A battleship steams due east at 24 km/h. A submarine 4.0 km away fires a torpedo that has a speed of 50 km/h. If the ship is seen 20º east of north, in what direction should the torpedo be fired to hit the ship?

Homework Equations

x motion of ship: x = vt

x motion of torpedo: x' - x_{}0' = v_{}x't

y motion of torpedo: y - y_{}0 = v_{}yt

The Attempt at a Solution

The torpedo will hit the ship when its at y = 0, thus solve for t in the y motion equation of the torpedo.

0 - y_{}0 = v_{}yt

Then x = x'

In which you get x_{}0 + v_{}x (-y_{}0 / v_{}y) = x_{}0' + v_{}x' (-y_{}0 / v_{}y)

Do some algebra and you get x_{}0 - x_{}0' = (v_{}x' - v_{}x) / v_{}y

But I can't solve for \Theta

 

[Libohove90]

The answer is 46.8º east of north...can someone help me how to handle this problem?

 

[SteamKing]

Hint: You must aim the torpedo ahead of the battleship in order for it to arrive where the battleship will be after the torpedo has made its run. You know the speeds of the battleship and the torpedo, as well as the relative bearing of the target from the sub at the moment of firing.

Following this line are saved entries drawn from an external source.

/-- One slot taken from the directory region that software names again after a cold reset (R401): a part with no copy below T0 is lost. -/
def State.adoptSlot (s : State) (k n : Nat) : State :=
  let w := s.mem.words (k + 16 * n) 4
  let g := s.mem.words (k + 2 ^ 20 + 16 * n) 4
  if w.all (fun x => decide (x = 0)) then s
  else
    let h : Handle := { slot := n, gen := bitsAt (w.getD 0 0) 0 8 }
    let e : SlotEnt := { gen := h.gen, rstate := bitsAt (w.getD 0 0) 8 3, lost := bitAt (w.getD 0 0) 11, lastUse := w.getD 1 0,
                         headloc := join64 (w.getD 2 0) (w.getD 3 0), opened := true }
    if e.rstate = 0 then { s with slots := Tab.set s.slots n e }
    else
      let c := s.segRead g h s.orch.n s.orch.shard
      let (x, lost) := if s.isHome n then s.readCtx h e.headloc else (s.ctx n, false)
      let s1 := ({ s with free := s.free + 3, slots := Tab.set s.slots n { e with lost := e.lost || lost } }).setCtx n x
      (s1.setCount n { CountPart.reset with
        counts := c.getD [], dense := bitAt (g.getD 0 0) 17, lost := c.isNone, lastUse := g.getD 1 0, loc := join64 (g.getD 2 0) (g.getD 3 0),
        res := false }).claimAll n

/-- The directory region is named: after a cold reset its tables are taken from it, else they are written to it (R239, R401). -/
def State.nameDir (s : State) : State :=
  match Tab.find? s.conf.regions 3 with
  | none => s
  | some r =>
    if s.slots.isEmpty && s.counts.isEmpty then (List.range 65536).foldl (fun (s : State) n => s.adoptSlot (addrKey r.base) n) s
    else
      (s.store (addrKey r.base) (((List.range 65536).flatMap (fun n => wordsBytes (slotWords (s.slot n)))))).store (addrKey r.base + 2 ^ 20)
        ((List.range 65536).flatMap (fun n => wordsBytes (segWords (s.count n))))

/-! ## Resets (R386, R401) -/

/-- The slots homed here that were open hold after a SAFE entry (R401) (DEDUCED, log 47). -/
def State.holdHomed (s : State) : State :=
  let due := s.slots.filter (fun (e : Nat × SlotEnt) => s.isHome e.1 && decide (e.2.rstate = 1))
  let s1 := due.foldl (fun (s : State) e => s.setSlot e.1 { e.2 with rstate := 2 }) s
  { s1 with faults := { s1.faults with holdOpen := false } }

/-- What a warm reset does with a slot's T0 items: pending updates are applied, dirty parts written back, and T0 is cleared; what found no pages
is lost (R386; DESIGN CHOICE, log 72). -/
def State.warmSlot (s : State) (n : Nat) : State :=
  let c := s.ctx n
  let s1 := if c.histPend.isEmpty then s else (if c.doubling then s.setCtx n { c.doubleHist with doubling := false } else s).histApply n
  let k := s1.count n
  let s2 := if k.pend.isEmpty then s1 else (s1.setCount n k.applied).denseOut n 0
  let s3 := (s2.myParts n).foldl (fun (s : State) p => if s.inT0 n p || s.isDirty n p then s.evictItem n p else s) s2
  let left := (s3.myParts n).any (fun p => s3.isDirty n p)
  let s4 := (s3.myParts n).foldl (fun (s : State) p => s.cleanItem n p true) s3
  let s5 := s4.setCtx n { s4.ctx n with histRes := false }
  let s6 := s5.setCount n { s5.count n with bram := [] }
  if left then s6.setSlot n { s6.slot n with lost := true } else s6

/-- A warm reset's write-back (R386). -/
def State.ctxWarm (s : State) : State :=
  let s1 := (s.scx.map (·.1)).foldl (fun (s : State) n => s.warmSlot n) s
  { s1 with fetches := [] }

/-- A cold reset clears T0 and the table SRAM: the directories stand in T1 until software names their region again (R401). -/
def State.ctxCold (s : State) : State :=
  { s with slots := [], counts := [], fetches := [], scx := s.scx.filter (fun c => !s.isHome c.1), pool := { s.pool with used := [] } }

/-! ## Meanings -/

/-- HISTORY_DOUBLING_DONE. -/
def execHistoryDoublingDone (slot : Nat) (s : State) : Host.Outcome State Fault Refusal :=
  .next (if s.live && decide (s.blk ≠ .safe) then s.doubled slot else s)

/-- An expired context's pages are freed, and its pins with them (R256, R291); the slot stays EXPIRED until it is opened again. -/
def State.freeExpired (s : State) (n : Nat) : State :=
  if (s.slot n).rstate = 4 then
    let s1 := s.freeParts n
    ({ s1 with scx := Tab.del s1.scx n, fetches := s1.fetches.filter (fun f => decide (f.1 ≠ n)) }).delCount n
  else s

/-- EXPIRED_PAGES_FREED (R256). -/
def execExpiredPagesFreed (slot : Nat) (s : State) : Host.Outcome State Fault Refusal :=
  .next (if s.live && decide (s.blk ≠ .safe) then s.freeExpired slot else s)

/-- CONTEXT_EXPIRY (R255, R256): a parked context whose EXPIRY has come is EXPIRED. -/
def execContextExpiry (slot : Nat) (s : State) : Host.Outcome State Fault Refusal :=
  .next (if s.live && decide (s.blk ≠ .safe) && decide ((s.slot slot).rstate = 3) && decide ((s.ctx slot).expiry.toNat ≤ s.now) then
      s.setSlot slot { s.slot slot with rstate := 4 }
    else s)

end Sys2Proof.Machine
end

You'll have to solve a related rate problem in order to obtain the complete firing solution.

 

[azureth]

Consider the battleship as the reference substance

 

[Libohove90]

Consider the battleship as the reference substance

So that means that the submarine is moving westward at 24 km/h and when the hypotenuse is 4 km, the torpedo is fired.

That means we use x^2 + y^2 = c^2.

d/dt (x^2 + y^2) = d/dt (c^2) which gives us 2x dx/dt + 2y dy/dt = 2c dc/dt...and since there is no change in y, the equation reduces to 2x dx/dt = 2c dc/dt.

x = 4 cos 70º
dx/dt = 24 km/h
I am not sure what c and dc/dt stand for...I am not sure what to solve. Sorry, I haven't done a related rate problem n a while.

 

[azureth]

I do not know how to solve this problem by using calculus.In fact you can draw the vectors and solve it geometrically.(I cannot post a picture for you now.If you still cannot work it out,I will reply to you a few days later)

 

[Libohove90]

Hint: You must aim the torpedo ahead of the battleship in order for it to arrive where the battleship will be after the torpedo has made its run. You know the speeds of the battleship and the torpedo, as well as the relative bearing of the target from the sub at the moment of firing. You'll have to solve a related rate problem in order to obtain the complete firing solution.

I tried the related-rate way a few posts above but I am not sure if I am doing it right.